In 2018, there were 540,561 crashes on Texas roadways. Of that number, 95,572 – or 18 percent – were caused by distracted driving, resulting in 394 deaths and 2,340 serious injures, according to the Texas Department of Transportation.
Those sobering numbers come just a year after the state outlawed texting and driving, suggesting that drivers are not changing their behaviors. In fact, Texas launched a Heads Up campaign this summer in an effort to educate Texans on the dangers of distracted driving and raise awareness about the new law.
The texting while driving ban went into effect on Sept. 1, 2017. Basically, it made it illegal to read, write or send a text while driving in Texas. The law also covers emailing, instant messaging and posting to social media.
Section 545.4251 of Transportation Code prohibits the use of a portable wireless communication device to “read, write, or send an electronic message while operating a motor vehicle unless the vehicle is stopped.” Notice the “vehicle is stopped language.” This means, for example, that it would not be illegal to read a text while stopped at a stoplight.

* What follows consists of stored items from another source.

/-! ### Worked examples of the specification -/

/-- 00, R7: 3 is later than 0xFFFFFFFE. -/
theorem test_sequence_order : laterThan 32 0x00000003 0xFFFFFFFE = true ∧ laterThan 32 0xFFFFFFFE 0x00000003 = false := by decide
/-- 03, Table 03.5: hit A on channel 41, epoch 5. -/
theorem test_hit_word :
    hitWord 41 { edge := 0, raw := 596434, corr := 176, epoch := 5, rcv := false, cal := false, pile := false, trg := true } 190 =
      0x4A448D4105F05800 := by decide
/-- 03, R68: the ramp of OFFS_NOW from +213 fu to +237 fu over 16 slots, and back. -/
theorem test_ramp : rampAt 213 237 1 16 = 214 ∧ rampAt 213 237 8 16 = 225 ∧ rampAt 213 237 16 16 = 237 ∧ rampAt 237 213 1 16 = 236 := by
  decide
/-- 04, Table 04.4: the header of a record of channel 41. -/
theorem test_record_header :
    (recordOf 41 0
      { tag := 0x155, pre := 160, win := 256, first := 60, epoch := 5, at_ := 0, cell0 := 0, satH := 0, satL := 0, idle := 0, phase := .convert } 0 false
      false (List.replicate 196 0x6D2)).head? = some 0x8290AAD01E311050 := by decide +kernel
/-- 04, R97: the conversion whose largest code is the reference cell's 0x800. -/
theorem test_conversion_time : convTime [0x6D2, 0x800] = 16 + 2049 := by decide
/-- 04, R107: requantising with k = 3. -/
theorem test_requantise : [1000, 1004, 4064, 0xFFF].map (requant 3) = [125, 126, 508, 511] := by decide
/-- 05, R143: the slot of a trigger from its 32-bit TSLOT. -/
theorem test_trigger_slot : unsigned 48 ((0x100000002 : Nat) + wrapDiff 32 0xFFFFFFFF 0x100000002) = 0xFFFFFFFF := by decide
/-- 06, R161 and 10, R250: the check values over the ASCII bytes of 123456789. -/
theorem test_crc : crc32c [49, 50, 51, 52, 53, 54, 55, 56, 57] = 0xE3069283 ∧ crc8 [49, 50, 51, 52, 53, 54, 55, 56, 57] = 0xF4 := by
  decide +kernel
/-- 07, R169 to R171: hit A in slot 6,699. -/
theorem test_hit_time :
    localOffset 4661 5200 = 4661 ∧
    hitGlobal { slot := 6699, sigma := 438009000, offset := 260256705 * 2 ^ 15, rate := 2 ^ 28, ref := 400000000 } 4661 2 = 56195881603 ∧
    slipCode (56195881603 / 2 ^ 23 - 6699) = 0 := by decide
/-- 12: the parities of the block, the strike on bit 5 of byte 3, its stale bit, and the poison syndrome. -/
theorem test_tree_block :
    TBlock.full 0x123456789ABCDEF1 = { data := 0x123456789ABCDEF1, p := 0xA2, c := 0x01, q := true } ∧
    ((TBlock.full 0x123456789ABCDEF1).flip (8 * 3 + 5)).data = 0x123456589ABCDEF1 ∧
    ((TBlock.full 0x123456789ABCDEF1).flip (8 * 3 + 5)).classify = .mend (TBlock.full 0x123456789ABCDEF1) ∧
    staleAt (0x01002340 / 8) = (0x01FC008D / 8, 8 * (7 - 0x01FC008D % 8)) ∧
    (TBlock.full 0x123556789ABC00F1).poisoned.p = 0x5F := by decide +kernel
/-- 13, Table 13.4: the stream 2 item of channel 41 of die 9. -/
theorem test_ambient_item :
    ((inSlot 781 run).ambientCollect 38 (ambientWord 4 41 1 false false 0 51200000 4000000)).packer.items = [(2, [0x19294040003D0900])] := by
  decide +kernel
/-- 16, R392: CUR 800 with F_0 = 2,150 gives 840. -/
theorem test_cur_eff : ((run.put .RSE_CH_CUR 800 5).put .RSE_FAC_FAC 2150 (colourOf 5)).curEff 5 = 840 := by decide +kernel
/-- 19, Table 19.6: the entry of event 221. -/
theorem test_log_entry :
    (LogEntry.words { id := 221, sev := 3, replay := false, again := 2, toff := 0x7530, tslot := 0x1A2B, data := 0x980, edge := 0 }) =
      [0x1375813A98000000, 0x00001A2B00000980] := by decide
/-- 21: the addresses of three registers. -/
theorem test_addresses :
    target 0x98B4 = .reg .HAR_RXL_STAT 75 ∧ target 0x01F1A05C = .die 15 .AWL_QUAL 4000 0x1A05C ∧ target 0x301C = .reg .EVM_PEND 7 := by
  decide +kernel

end Sys2Proof.Tests
end

section
/-! PROOF. The write of both policy bounds of a channel (R49, Table 02.11). -/

namespace Sys2Proof.Machine

/-! ### Register reads after the updates that a register write makes -/

/-- A write of one register leaves every element of every other register alone. -/
theorem State.reg_put_ne (s : State) (f : Fld) (v i : Nat) {r : Reg} (j : Nat) (h : r.ctorIdx ≠ f.reg.ctorIdx) :
    (s.put f v i).reg r j = s.reg r j :=
  s.reg_setReg_ne _ (Reg.key_ne h)

/-- A field reads as before where the word of its register is as before. -/
theorem State.get_congr {s t : State} {f : Fld} {i : Nat} (h : t.reg f.reg i = s.reg f.reg i) : t.get f i = s.get f i := by
  rw [State.get, State.get, h]

/-- A flag written reads back as written. -/
theorem State.get_putB_self (s : State) (f : Fld) (b : Bool) (i : Nat) (hf : f.fits = true) (hw : 0 < f.w) :
    (s.putB f b i).get f i = b2n b := by
  rw [State.putB, State.get_put_self _ _ _ _ hf, Nat.mod_eq_of_lt]
  calc b2n b < 2 := by cases b <;> decide
    _ ≤ 2 ^ f.w := Nat.le_self_pow hw.ne' 2

/-- A field taken from a word reads back as the field of that word. -/
theorem State.get_take_self (s : State) (f : Fld) (data : Word32) (i : Nat) (hf : f.fits = true) :
    (s.take f data i).get f i = f.of data := by
  rw [State.take, State.get_put_self _ _ _ _ hf]
  exact Nat.mod_eq_of_lt (fieldOf_lt _ _ _)

/-- Taking a field from a word leaves a field that lies apart from it alone. -/
theorem State.get_take_apart (s : State) (f g : Fld) (data : Word32) (i j : Nat) (hf : f.fits = true) (h : f.apart g = true) :
    (s.take f data i).get g j = s.get g j :=
  s.get_put_apart f g _ i j hf h

/-- What a channel keeps beside its registers shows in no register. -/
@[simp] theorem State.reg_setChan (s : State) (g : Nat) (c : Chan) (r : Reg) (i : Nat) : (s.setChan g c).reg r i = s.reg r i := rfl

@[simp] theorem State.get_setChan (s : State) (g : Nat) (c : Chan) (f : Fld) (i : Nat) : (s.setChan g c).get f i = s.get f i :=
  State.get_congr (s.reg_setChan g c f.reg i)

/-- The snapshot pairs are no part of the registers (R10). -/
@[simp] theorem State.reg_clearShadows (s : State) (r : Reg) (i : Nat) : s.clearShadows.reg r i = s.reg r i := rfl

/-- A command that is an access and is due acts on the state with the snapshot pairs cleared (R10). -/
theorem access'_due {c : Bool} (hc : c = true) (s : State) (f : State → State) : access' c s f = .next (f s.clearShadows) := by
  rw [access', when', if_pos hc]

/-! ### PIX_TRGPOL (R49) -/

/-- A write that would put CEIL below FLOOR does no more than set WERR. -/
theorem State.writePixTrgpol_rejected (s : State) (g : Nat) {data : Word32}
    (h : Fld.PIX_TRGPOL_CEIL.of data < Fld.PIX_TRGPOL_FLOOR.of data) :
    s.writePixTrgpol g data = s.putB .PIX_TSTAT_WERR true g := by
  rw [State.writePixTrgpol, if_pos h]

/-- Any other write takes both bounds; a clamp of a request in the same C40 cycle (R51) reaches no register. -/
theorem State.get_writePixTrgpol_accepted (s : State) (g : Nat) {data : Word32}
    (h : ¬ Fld.PIX_TRGPOL_CEIL.of data < Fld.PIX_TRGPOL_FLOOR.of data) (f : Fld) (i : Nat) :
    (s.writePixTrgpol g data).get f i = ((s.take .PIX_TRGPOL_CEIL data g).take .PIX_TRGPOL_FLOOR data g).get f i := by
  rw [State.writePixTrgpol, if_neg h]
  dsimp only
  split
  · exact State.get_setChan _ _ _ _ _
  · rfl

/-- The write of PIX_TRGPOL on a die that has power. -/
theorem exec_pixTrgpolWrite (s : State) (f : DieNo) (c : ChanNo) (data : Word32) (hw : s.working = true)
    (hp : s.diePowered f = true) :
    exec (.pixTrgpolWrite f c data) s = .next (s.clearShadows.writePixTrgpol (gchan f c) data) := by
  have hdue : (s.working && s.diePowered f) = true := by rw [hw, hp, Bool.and_self]
  exact access'_due hdue s (fun s => s.writePixTrgpol (gchan f c) data)

/-- Settles O8: the two branches of the write, each read through the fields it puts. -/
theorem trgpolWriteRule : Obligations.TrgpolWriteRule := by
  unfold Obligations.TrgpolWriteRule
  intro s f c data hw hp
  refine ⟨_, exec_pixTrgpolWrite s f c data hw hp, ?_⟩
  split
  case isTrue h =>
    rw [State.writePixTrgpol_rejected _ _ h]
    have hreg : (s.clearShadows.putB .PIX_TSTAT_WERR true (gchan f c)).reg .PIX_TRGPOL (gchan f c) =
        s.reg .PIX_TRGPOL (gchan f c) :=
      (State.reg_put_ne _ _ _ _ _ (by decide)).trans (s.reg_clearShadows _ _)
    exact ⟨State.get_putB_self _ _ _ _ (by decide) (by decide), hreg, State.get_congr hreg, State.get_congr hreg⟩
  case isFalse h =>
    simp only [State.get_writePixTrgpol_accepted _ _ h]
    constructor
    · rw [State.get_take_apart _ _ _ _ _ _ (by decide) (by decide), State.get_take_self _ _ _ _ (by decide)]
    · exact State.get_take_self _ _ _ _ (by decide)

Electronic messages include texts, emails, and other communications that are read from or entered into a wireless communication device for the purpose of communicating with another person.
A wireless communication device is any device that uses a commercial mobile service that connects mobile devices for profit.
Drivers face a fine of $25 to $99 for a first offense. Repeat offenders face penalties ranging from $100 to $200.
Transportation Code Section 545.424 prohibits any person under the age of 18 from operating a motor vehicle while using a wireless communication device. No exception is made for vehicles that are stopped. In other words, it’s illegal for teens to use any kind of wireless communication device while behind the wheel, including making calls or texts on hands-free devices.
A first offense results in a fine of $25 to $99. Repeat offenders face penalties ranging from $100 to $200.
Any driver convicted of texting while driving who causes death or serious bodily injury faces a Class A misdemeanor, punishable by up to a year in jail and a $4,000 fine.
Motorists can still use their phones to report a crime, operate GPS or play music. The following are exceptions to the texting-while-driving ban:
An officer cannot arrest you for using your wireless communication device, but it may justify a stop in which case the officer discovers another reason to arrest you.
Under the new law, officers are able to stop anyone who is using their cell phone in their cars. Remember, many arrests occur as the result of a routine traffic stop. Driving while using your cell phone for anything gives an officer the ability to say they believed they had reasonable suspicion that you were texting. Think about that for a second: The fact that you were not actually texting is unlikely to result in the stop being invalid. All the officer needs is reasonable suspicion that an offense took place to stop you, not the actual commission of the offense.
In an effort to make their case, municipal prosecutors may have to subpoena phone records in an effort to show the driver was texting. Police officers are prohibited from taking or inspecting phones “unless authorized by the Code of Criminal Procedure, the Penal Code, or other law.” Officers will not be able to force you to give them your phone or seize your phone for only a violation of the texting and driving statute.
To prove the actual offense, a police officer will have to prove you were using your cell phone unlawfully for reading, writing, or sending an electronic message – and not for an approved purpose such as accessing GPS or a music app. And while a subpoenaed phone log may be helpful for the prosecution, they still may not need it. Remember, all the prosecutors have to do is convince the judge or jury that you were reading an electronic message.